At the head of the Academy there is a Presidium, elected by the Senate, consisting of the President, acting as the chair, four Vice Presidents, and other members at large. These position terms are five years long and can only be held twice by the same person. The Senate of the Academy currently consists of 39 members representing different sections and disciplines of science, as well as representatives from Switzerland and Austria. Senate members serve for four years and can only be re-elected once. The latest President of the Academy, Bettina Rockenbach, became the Academy's 28th president when she took office on 1 March 2025. Bettina Rockenbach is the first woman to lead the Academy.

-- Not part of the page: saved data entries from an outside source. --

-- ==== Sys2Proof/Word.lean ====
section
/-! DEFINITION. The value widths of the block (00_scope R10, R11, R13): every value is unsigned and bit 0 is the least
significant. -/

namespace Sys2Proof

/-- A command word, a status value, an output item on the port: 32 bits (R11 CMDW, OUTW). -/
abbrev Word := BitVec 32

/-- A column mask, a colour channel, a byte of the pixel block: 8 bits (R10 CHANBITS). -/
abbrev Byte := BitVec 8

/-- A character code carried by `GCHR`: 24 bits (R11 CHARW). -/
abbrev CharCode := BitVec 24

/-- A colour `r ++ g ++ b` of three 8-bit channels (R14, R31). -/
abbrev Colour := BitVec 24

/-- The operand field `f` of a command word: bits 23:0 (R80). -/
abbrev OperandField := BitVec 24

end Sys2Proof
end

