-- ==== Sys2Proof/Syntax.lean ====
section
/-! DEFINITION. The fifteen commands (30_encoding R83), one constructor per row of the opcode table, each operand at
the exact width of its field (R81, R82). -/

namespace Sys2Proof

/-- A command of GBM-CMD 1.0. The operand names are those of the formats of R81. -/
inductive Instr where
  | nop
  | reset
  | q565 (r g b : Byte)
  | qmask (r g b : Byte)
  | gbegin (a : Byte) (b : BitVec 16)
  | gchr (cc : CharCode)
  | geol
  | gend
  | palsel (p : Byte)
  | palw (r g b : Byte)
  | palclr (p : Byte)
  | ibegin (a : Byte) (b : BitVec 16)
  | ipix (idx : Byte)
  | rbegin (a : Byte) (b : BitVec 16)
  | rpix (idx : Byte)
  deriving DecidableEq, Repr

end Sys2Proof
end

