-- ==== Sys2Proof/Decode.lean ====
section
/-! DEFINITION. The command encoding (30_encoding R80 to R84): the decoder, total on all 2^32 words and rejecting by
name, and the encoder, both written from the formats of R81 and the opcode map of R83. -/

namespace Sys2Proof

/-- Why a word is illegal (R84). -/
inductive DecodeError where
  | unknownOpcode (op : Byte)
  | mustBeZero (op : Byte)
  deriving DecidableEq, Repr

/-- The six formats of R81, each holding the command its operands build. -/
inductive Format where
  | z (make : Instr)
  | c (make : CharCode → Instr)
  | d (make : Byte → BitVec 16 → Instr)
  | p (make : Byte → Instr)
  | t (make : Byte → Byte → Byte → Instr)
  | s (make : Byte → Instr)

/-- Bits 31:24 of a word (R80). -/
def opcodeField (w : Word) : Byte := w.extractLsb' 24 8

/-- Bits 23:0 of a word (R80). -/
def operandField (w : Word) : OperandField := w.extractLsb' 0 24

/-- The opcode map (R83): each opcode of the table with the format of its row. -/
def opcodeMap : List (Byte × Format) :=
  [ (0x00, .z .nop), (0x01, .z .reset),
    (0x10, .t .q565), (0x11, .t .qmask),
    (0x20, .d .gbegin), (0x21, .c .gchr), (0x22, .z .geol), (0x23, .z .gend),
    (0x30, .s .palsel), (0x31, .t .palw), (0x32, .s .palclr),
    (0x40, .d .ibegin), (0x41, .p .ipix),
    (0x50, .d .rbegin), (0x51, .p .rpix) ]

/-- The first row of an opcode. -/
def findRow : List (Byte × Format) → Byte → Option Format
  | [], _ => none
  | (o, fmt) :: rest, op => if op = o then some fmt else findRow rest op

/-- The row an opcode selects, if it is in the table (R83, R84). -/
def opcodeRow (op : Byte) : Option Format := findRow opcodeMap op

/-- Formats P and S: one 8-bit operand in bits 7:0, bits 23:8 must be zero (R81). -/
def readLowByte (op : Byte) (make : Byte → Instr) (f : OperandField) : Except DecodeError Instr :=
  if f.extractLsb' 8 16 = 0 then .ok (make (f.extractLsb' 0 8)) else .error (.mustBeZero op)

/-- The operands of a format cut from the operand field (R81, R82). -/
def readOperands (op : Byte) (fmt : Format) (f : OperandField) : Except DecodeError Instr :=
  match fmt with
  | .z make => if f = 0 then .ok make else .error (.mustBeZero op)
  | .c make => .ok (make f)
  | .d make => .ok (make (f.extractLsb' 16 8) (f.extractLsb' 0 16))
  | .p make => readLowByte op make f
  | .t make => .ok (make (f.extractLsb' 16 8) (f.extractLsb' 8 8) (f.extractLsb' 0 8))
  | .s make => readLowByte op make f

/-- Decode is total on all 2^32 words; a word that matches no row is illegal, and the answer says why (R84). -/
def decode (w : Word) : Except DecodeError Instr :=
  match opcodeRow (opcodeField w) with
  | none => .error (.unknownOpcode (opcodeField w))
  | some fmt => readOperands (opcodeField w) fmt (operandField w)

/-- The opcode of a command (R83, column `op`). -/
def opcode : Instr → Byte
  | .nop => 0x00
  | .reset => 0x01
  | .q565 _ _ _ => 0x10
  | .qmask _ _ _ => 0x11
  | .gbegin _ _ => 0x20
  | .gchr _ => 0x21
  | .geol => 0x22
  | .gend => 0x23
  | .palsel _ => 0x30
  | .palw _ _ _ => 0x31
  | .palclr _ => 0x32
  | .ibegin _ _ => 0x40
  | .ipix _ => 0x41
  | .rbegin _ _ => 0x50
  | .rpix _ => 0x51

/-- Format D: `a` in bits 23:16, `b` in bits 15:0 (R81). -/
def fieldD (a : Byte) (b : BitVec 16) : OperandField := a ++ b

/-- Format T: red in bits 23:16, green in 15:8, blue in 7:0 (R81). -/
def fieldT (r g b : Byte) : OperandField := r ++ g ++ b

/-- Formats P and S: the operand in bits 7:0 (R81). -/
def fieldLowByte (x : Byte) : OperandField := x.setWidth 24

/-- The operand field of a command (R81, R82). -/
def operands : Instr → OperandField
  | .nop => 0
  | .reset => 0
  | .q565 r g b => fieldT r g b
  | .qmask r g b => fieldT r g b
  | .gbegin a b => fieldD a b
  | .gchr cc => cc
  | .geol => 0
  | .gend => 0
  | .palsel p => fieldLowByte p
  | .palw r g b => fieldT r g b
  | .palclr p => fieldLowByte p
  | .ibegin a b => fieldD a b
  | .ipix idx => fieldLowByte idx
  | .rbegin a b => fieldD a b
  | .rpix idx => fieldLowByte idx

/-- The word of a command: `(op << 24) | f` (R87). -/
def encode (i : Instr) : Word := opcode i ++ operands i

/-- The one word a faulted block executes (R181, R192). -/
def resetWord : Word := 0x01000000

/-- The decoder on a word numbered as the opcode table numbers its bits: every command is one 32-bit word (R80), so the
bits above `nbits` are zero and a number of more than 32 bits is no command word. -/
def decodeTableWord (nbits w : Nat) : Option Instr :=
  if w % 2 ^ nbits < 2 ^ 32 then
    match decode (BitVec.ofNat 32 (w % 2 ^ nbits)) with
    | .ok i => some i
    | .error _ => none
  else none

/-- The mnemonic of a command (R83, R87). -/
def mnemonic : Instr → String
  | .nop => "NOP"
  | .reset => "RESET"
  | .q565 _ _ _ => "Q565"
  | .qmask _ _ _ => "QMASK"
  | .gbegin _ _ => "GBEGIN"
  | .gchr _ => "GCHR"
  | .geol => "GEOL"
  | .gend => "GEND"
  | .palsel _ => "PALSEL"
  | .palw _ _ _ => "PALW"
  | .palclr _ => "PALCLR"
  | .ibegin _ _ => "IBEGIN"
  | .ipix _ => "IPIX"
  | .rbegin _ _ => "RBEGIN"
  | .rpix _ => "RPIX"

/-- One row of the opcode map as R83 writes it: a word `w` selects the command iff `(w & mask) = match`. -/
structure OpcodeRow where
  name : String
  bits : Word
  mask : Word
  deriving DecidableEq, Repr

/-- The columns mnemonic, match and mask of R83. The decoder does not read this table; that the two agree is a statement
about both. -/
def opcodeTable : List OpcodeRow :=
  [ ⟨"NOP", 0x00000000, 0xFFFFFFFF⟩, ⟨"RESET", 0x01000000, 0xFFFFFFFF⟩, ⟨"Q565", 0x10000000, 0xFF000000⟩,
    ⟨"QMASK", 0x11000000, 0xFF000000⟩, ⟨"GBEGIN", 0x20000000, 0xFF000000⟩, ⟨"GCHR", 0x21000000, 0xFF000000⟩,
    ⟨"GEOL", 0x22000000, 0xFFFFFFFF⟩, ⟨"GEND", 0x23000000, 0xFFFFFFFF⟩ ] ++
  [ ⟨"PALSEL", 0x30000000, 0xFFFFFF00⟩, ⟨"PALW", 0x31000000, 0xFF000000⟩, ⟨"PALCLR", 0x32000000, 0xFFFFFF00⟩,
    ⟨"IBEGIN", 0x40000000, 0xFF000000⟩, ⟨"IPIX", 0x41000000, 0xFFFFFF00⟩, ⟨"RBEGIN", 0x50000000, 0xFF000000⟩,
    ⟨"RPIX", 0x51000000, 0xFFFFFF00⟩ ]

/-- A word selects a row (R83). -/
def OpcodeRow.selectedBy (row : OpcodeRow) (w : Word) : Bool := w &&& row.mask == row.bits

/-- The operands in the order of the format's fields from the most significant (R87). -/
def operandList : Instr → List Nat
  | .nop => []
  | .reset => []
  | .q565 r g b => [r.toNat, g.toNat, b.toNat]
  | .qmask r g b => [r.toNat, g.toNat, b.toNat]
  | .gbegin a b => [a.toNat, b.toNat]
  | .gchr cc => [cc.toNat]
  | .geol => []
  | .gend => []
  | .palsel p => [p.toNat]
  | .palw r g b => [r.toNat, g.toNat, b.toNat]
  | .palclr p => [p.toNat]
  | .ibegin a b => [a.toNat, b.toNat]
  | .ipix idx => [idx.toNat]
  | .rbegin a b => [a.toNat, b.toNat]
  | .rpix idx => [idx.toNat]

/-- The operand list of R87, separated by commas, each a decimal number. -/
def operandText : List Nat → String
  | [] => ""
  | [n] => toString n
  | n :: ns => toString n ++ ", " ++ operandText ns

/-- A command as R87 writes it: its mnemonic in capitals, then its operands. -/
def assembly (i : Instr) : String :=
  match operandList i with
  | [] => mnemonic i
  | ns => mnemonic i ++ " " ++ operandText ns

end Sys2Proof
end

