-- ==== Sys2Proof/Certificates/Slice0/Obligations.lean ====
section
/-! DEFINITION. The statements about the model, in the order of OBLIGATIONS.json. A state of a live block is one with no
error recorded (`s.err.kind = .noError`). A frame is written as an equation: `t = { s with glyph := t.glyph }` says that
everything but the glyph unit is as it was. -/

open Sys2Proof Sys2Proof.Machine

/-! ### Encoding (30_encoding) -/

/-- Decode and encode agree on every command, with every operand at every value its field admits (R81, R82, R83). -/
def Obligations.DecodeOfEncode : Prop :=
  ∀ i : Instr, decode (encode i) = .ok i

/-- A word that decodes is the word of the command it decodes to: no bit of a legal word is dropped (R81, R84). -/
def Obligations.EncodeOfDecode : Prop :=
  ∀ (w : Word) (i : Instr), decode w = .ok i → encode i = w

/-- R83: a word selects a row of the opcode map iff `(w & mask) = match`, and then it is that row's command; the table's
fifteen rows are fifteen different mnemonics. -/
def Obligations.OpcodeMapSelectsCommands : Prop :=
  (∀ (w : Word) (row : OpcodeRow), row ∈ opcodeTable →
    (w &&& row.mask = row.bits ↔ ∃ i, decode w = .ok i ∧ mnemonic i = row.name)) ∧
  (opcodeTable.map OpcodeRow.name).Nodup ∧ opcodeTable.length = 15

/-- R84: decode is total; a word is legal iff it matches a row; an illegal word presented to a live block raises
`CommandError` with the word itself and has no other effect; a faulted block discards every word but exactly 0x01000000. -/
def Obligations.IllegalWordRaisesCommandError : Prop :=
  (∀ w : Word, (∃ i, decode w = .ok i) ↔ ∃ row ∈ opcodeTable, w &&& row.mask = row.bits) ∧
  (∀ (s : State) (w : Word) (rest : List HostEvent), s.input = .command w :: rest → s.err.kind = .noError →
    (∀ row ∈ opcodeTable, w &&& row.mask ≠ row.bits) →
    step s = .next { s with input := rest, err := { kind := .commandError, info := w } }) ∧
  (∀ (s : State) (w : Word) (rest : List HostEvent), s.input = .command w :: rest → s.err.kind ≠ .noError →
    w ≠ 0x01000000 → step s = .next { s with input := rest })

/-- R85: a legal encoding whose operand is out of range decodes, and its command, executed by a live block, raises an
error. -/
def Obligations.OutOfRangeOperandRaises : Prop :=
  ∀ (i : Instr) (s : State), i.wellFormed = false → s.err.kind = .noError →
    ∃ t, exec i s = .next t ∧ t = { s with err := t.err } ∧ t.err.kind ≠ .noError
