-- ==== Sys2Proof/Tests/Slice0.lean ====
section
/-! SUPPORT. Small tests: ill-formed terms the check refuses, words written out bit by bit from the formats of R81 and the
opcodes of R83, one-step tests whose results are those of 95_test_vectors, and a witness for the premises of every
statement that has premises, one for each of its clauses, at the edges of their ranges. -/

namespace Sys2Proof.Tests

open Sys2Proof Sys2Proof.Machine

/-- The next state, if there is one. -/
def nextOf : Result → Option State
  | .next s => some s
  | .fault _ => none
  | .refused _ => none

/-- What is seen of the state after a command. -/
def after {α : Type} (i : Instr) (s : State) (see : State → α) : Option α := (nextOf (exec i s)).map see

/-- A 2 by 2 font being read: the phase, the header kind, the code, the row, the column (41_glyph; `LINE` is 2). -/
def fontState (gph : GlyphPhase) (hk : HeaderKind) (code : BitVec 7) (row : BitVec 4) (col : Byte) : State :=
  { State.reset with
    glyph := { gw := 2, gh := 2, gph := gph, hk := hk, gcode := code, grow := row, gpos := col, line := 2 } }

/-- The test palette `TP` of 95_test_vectors. -/
def tp (i : Nat) : Colour := colour (BitVec.ofNat 8 (17 * i)) (BitVec.ofNat 8 (255 - 17 * i)) (BitVec.ofNat 8 (40 * i))

/-- The sixteen cells of a slot that holds `TP`. -/
def tpCells (slot : Nat) : Memory 24 := (List.range 16).map (fun i => (palKey slot i, tp i))

/-- Slots 0 and 1 hold `TP` and are present; slot 2, the override of row 0, is present and holds the cells of `row0`. -/
def loaded (row0 : Memory 24) : State :=
  { State.reset with
    pal := { PaletteUnit.reset (tpCells 0 ++ tpCells 1 ++ row0) with present := if row0 = [] then 3 else 7 } }

/-- An image `w` by `h` at pixel (`x`, `y`), with `TP` in slots 0 and 1. -/
def imageState (w h x y : Byte) (px : BitVec 4) : State :=
  { loaded [] with image := { iw := w, ih := h, iph := .active, ix := x, iy := y, pxl1 := px } }

/-- A sheet of height `h` at pixel (`x`, `y`), with `TP` in slots 0 and 1. -/
def sheetState (row0 : Memory 24) (h : BitVec 16) (x : Byte) (y : BitVec 16) : State :=
  { loaded row0 with remap := { rh := h, rph := .active, rx := x, ry := y } }

/-- A load of slot `p` open at entry `e`. -/
def loadState (p : Byte) (e : BitVec 4) : State :=
  { State.reset with pal := { PaletteUnit.reset [] with psel := p, pidx := e, pselv := true } }

/-- A block that has recorded an error. -/
def faultedState : State := State.reset.recordError .commandError 0x02000000

/-- The error registers after a command. -/
def errAfter (i : Instr) (s : State) : Option (ErrKind × Word) := after i s (fun t => (t.err.kind, t.err.info))

/-! ### Well-formedness: an ill-formed term for each check (R85) -/

theorem test_wellFormed_refuses :
    (Instr.gbegin 0 1).wellFormed = false ∧ (Instr.gbegin 1 0).wellFormed = false ∧
    (Instr.gbegin 1 9).wellFormed = false ∧ (Instr.palsel 130).wellFormed = false ∧
    (Instr.palclr 130).wellFormed = false ∧ (Instr.ibegin 3 1).wellFormed = false ∧
    (Instr.ibegin 2 256).wellFormed = false ∧ (Instr.ipix 16).wellFormed = false ∧
    (Instr.rbegin 159 128).wellFormed = false ∧ (Instr.rbegin 160 0).wellFormed = false ∧
    (Instr.rbegin 160 100).wellFormed = false ∧ (Instr.rpix 16).wellFormed = false := by decide

theorem test_wellFormed_admits :
    (Instr.gbegin 255 8).wellFormed = true ∧ (Instr.palsel 129).wellFormed = true ∧
    (Instr.palclr 129).wellFormed = true ∧ (Instr.ibegin 254 255).wellFormed = true ∧
    (Instr.ipix 15).wellFormed = true ∧ (Instr.rbegin 160 65408).wellFormed = true ∧
    (Instr.rpix 15).wellFormed = true := by decide
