-- ==== Sys2Proof/Machine/Ops.lean ====
section
/-! DEFINITION. The named operations: image and table access, the checks on what a host presents, clear, fault entry,
issue, completion, register reads and reset (spec/10_state.md R19 to R23, spec/20_memory.md, spec/60_exceptions.md
R185). -/

namespace Sys2Proof.Machine

/-! ## The image space -/

/-- The byte listed at `a`, 0x00 where none is listed. -/
def cellAt : List Host.Cell → Nat → Byte
  | [], _ => 0
  | (k, v) :: cs, a => if a = k then v else cellAt cs a

/-- `ROM(a)`, meaningful for `a < LEN` (R6). -/
def Memory.byte (m : Memory) (a : Nat) : Byte := cellAt m.cells a

/-- `MemRead(a, 1)`, written `M[a]`: "returns `ROM(a)` and is defined only for `a < LEN`" (R41). -/
def Memory.read (m : Memory) (a : Nat) : Option Byte := if a < m.len then some (m.byte a) else none

/-- Put a byte at an address of a listing, keeping its form: zero is not listed. -/
def putCell : List Host.Cell → Nat → Byte → List Host.Cell
  | [], a, b => if b = 0 then [] else [(a, b)]
  | (k, v) :: cs, a, b =>
    if a < k then (if b = 0 then (k, v) :: cs else (a, b) :: (k, v) :: cs)
    else if a = k then (if b = 0 then cs else (a, b) :: cs)
    else (k, v) :: putCell cs a b

/-- The image that differs only in holding `b` at `a`; an address outside the image leaves it as it is. This is what
the HOST does to make another image (R138: "The write is the host's"); the block never writes the image (R42). -/
def Memory.write (m : Memory) (a : Nat) (b : Byte) : Memory :=
  if a < m.len then { m with cells := putCell m.cells a b } else m

/-- The image with the bytes `bs` from address `a` on. -/
def Memory.writeAll (m : Memory) (a : Nat) : List Byte → Memory
  | [] => m
  | b :: bs => Memory.writeAll (m.write a b) (a + 1) bs

/-- The image lengthened with zero bytes to at least `n` bytes. -/
def Memory.padTo (m : Memory) (n : Nat) : Memory := { m with len := max m.len n }

/-- The canonical form: listed addresses rise strictly and are below `LEN`, and no listed byte is 0x00. -/
def Memory.wf (m : Memory) : Bool :=
  decide (m.cells.Pairwise fun x y => x.1 < y.1) && m.cells.all fun c => decide (c.1 < m.len) && c.2 != 0

/-! ## The table spaces -/

/-- `T(k)` (R55): `some label`, or `none` for a key that is not in the table; it never fails. -/
def Table.get {κ : Type} [BEq κ] (t : Table κ) (k : κ) : Option Text := List.lookup k t

/-- The keys of a table rise strictly under their numeric value, so each key has one text. -/
def Table.wf {κ : Type} (key : κ → Nat) (t : Table κ) : Bool :=
  decide (t.Pairwise fun x y => key x.1 < key y.1)

/-- The numeric value of a new-publisher key, first character first (R45). -/
def newPubKey (k : Byte × Byte) : Nat := k.1.toNat * 256 + k.2.toNat

/-! ## The constraints on parameters and inputs -/

/-- The ten byte values that any `Decodable` must hold of: "TESTGAME" and "01" (R95). -/
def requiredDecodable : List Byte := [0x54, 0x45, 0x53, 0x54, 0x47, 0x41, 0x4D, 0x45, 0x30, 0x31]

/-- `AW >= 9` (R6) and `Decodable` holds of the bytes of R95. -/
def Params.wf (p : Params) : Bool := decide (9 ≤ p.aw) && requiredDecodable.all p.isDecodable

/-- `LEN < 2^AW` (R6), and the image and the tables in their canonical form. -/
def Inputs.wf (x : Inputs) (p : Params) : Bool :=
  x.image.wf && decide (x.image.len < 2 ^ p.aw)
    && Table.wf BitVec.toNat x.tOldPub && Table.wf newPubKey x.tNewPub && Table.wf BitVec.toNat x.tCart
    && Table.wf BitVec.toNat x.tRomSz && Table.wf BitVec.toNat x.tRamSz && Table.wf BitVec.toNat x.tDest

/-! ## Clear, fault entry, issue, completion -/

/-- Every register but `OP` at the value the clear of R20 gives it, and `OP` as given. -/
def Regs.cleared (op : Byte) : Regs where
  op := op
  status := Status.zero
  res := 0
  tgt := 0
  acc8 := 0
  sum16 := 0
  addr := 0
  rlen := 0
  rmask := 0
  label := .unknown
  rbuf := Vector.replicate 48 0

/-- Clear (R20): every register but `OP`. It is also what ends the record of a fault: there is no return command
(R187). -/
def clear (r : Regs) : Regs := Regs.cleared r.op

/-- `raise`: fault entry, "Its whole effect is `FAULT <- 1; FCODE <- code; DONE <- 1`, with `BUSY` left 0" (R185). -/
def raiseFault (code : FaultCode) (r : Regs) : Regs :=
  { r with status := { r.status with fault := true, fcode := code, done := true } }

/-- The value `Issue` gives `ADDR` (R17, R19). -/
def startAddr : Instr → Nat
  | .hdrChk => Layout.hdrRange.start
  | .glbChk => 0
  | .logoChk | .title | .manuf | .cgb | .sgb | .publisher | .cart | .romsz | .ramsz | .dest | .maskver
  | .logoRender => 0

/-- `Issue(c)` with an image of `len` bytes (R19): ignored while `BUSY = 1`; otherwise the clear, `OP <- c`, then
`IllegalCommand`, `InputTooShort`, or the start of the command, in this order of priority (R186). -/
def issue (c : Byte) (len : Nat) (r : Regs) : Regs :=
  if r.status.busy then r
  else
    let r0 := { clear r with op := c }
    match decodeByte c with
    | .error _ => raiseFault .illegalCommand r0
    | .ok i =>
      if len < Layout.minLen then raiseFault .inputTooShort r0
      else { r0 with status := { r0.status with busy := true }, addr := startAddr i }

/-- `BUSY <- 0; DONE <- 1`, the end of the completing step of every command (R21). -/
def complete (r : Regs) : Regs := { r with status := { r.status with busy := false, done := true } }

/-- `Reset` (R23): `OP <- 0` and the clear. -/
def resetRegs (r : Regs) : Regs := { clear r with op := 0 }

/-! ## Register reads -/

/-- The value of a register (R10, R22). A read of `CMD` returns `OP`. -/
def readReg (r : Reg) (g : Regs) : RegValue :=
  match r with
  | .op => .num g.op.toNat
  | .status => .num g.status.word.toNat
  | .res => .num g.res.toNat
  | .tgt => .num g.tgt.toNat
  | .acc8 => .num g.acc8.toNat
  | .sum16 => .num g.sum16.toNat
  | .addr => .num g.addr
  | .rlen => .num g.rlen.toNat
  | .rmask => .num g.rmask.toNat
  | .label => .label g.label
  | .rbuf i => .num g.rbuf[i].toNat

/-- The number of a register (R10). -/
def Reg.number : Reg → Nat
  | .op => 0
  | .status => 1
  | .res => 2
  | .tgt => 3
  | .acc8 => 4
  | .sum16 => 5
  | .addr => 6
  | .rlen => 7
  | .rmask => 8
  | .label => 9
  | .rbuf i => 16 + i.val

/-- The register with a number (R10); 10 to 15 and 64 on number none. -/
def Reg.ofNumber (n : Nat) : Option Reg :=
  match n with
  | 0 => some .op
  | 1 => some .status
  | 2 => some .res
  | 3 => some .tgt
  | 4 => some .acc8
  | 5 => some .sum16
  | 6 => some .addr
  | 7 => some .rlen
  | 8 => some .rmask
  | 9 => some .label
  | n => if h : 16 ≤ n ∧ n < 64 then some (.rbuf ⟨n - 16, by omega⟩) else none

/-! ## States and outcomes -/

/-- The state with other registers and nothing else changed. -/
def State.withRegs (s : State) (r : Regs) : State := { s with regs := r }

/-- The next state after a step that only changed registers. -/
def goOn (s : State) (r : Regs) : Result := .next (s.withRegs r)

/-- The next state after a completing step (R21). -/
def finish (s : State) (r : Regs) : Result := goOn s (complete r)

end Sys2Proof.Machine
end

Presidents of the Leopoldina with time and place of office:
- 1652–1665 Johann Lorenz Bausch (Schweinfurt)
- 1666–1686 Johann Michael Fehr (Schweinfurt)
- 1686–1693 Johann Georg Volckamer (Nürnberg)
- 1693–1730 Lukas Schröck (Augsburg)
- 1730–1735 Johann Jakob Baier (Altdorf bei Nürnberg)
- 1735–1769 Andreas Elias von Büchner (Erfurt, Halle)
- 1770–1788 Ferdinand Jakob Baier (Nürnberg)
- 1788–1791 Heinrich Friedrich Delius (Erlangen)
- 1791–1810 Johann Christian Daniel von Schreber (Erlangen)
- 1811–1818 Friedrich von Wendt (Erlangen)
- 1818–1858 Christian Gottfried Daniel Nees von Esenbeck (Erlangen, Bonn, Breslau)
- 1858–1862 Dietrich Georg Kieser (Jena)
- 1862–1869 Carl Gustav Carus (Dresden)
- 1870–1878 Wilhelm Friedrich Behn (Dresden)
- 1878–1895 Hermann Knoblauch (since then: Halle)
- 1895–1906 Karl von Fritsch (Halle)
- 1906–1921 Albert Wangerin (Halle)
- 1921–1924 August Gutzmer (Halle)
- 1924–1931 Johannes Walther (Halle)
- 1932–1950 Emil Abderhalden (Halle, Zürich)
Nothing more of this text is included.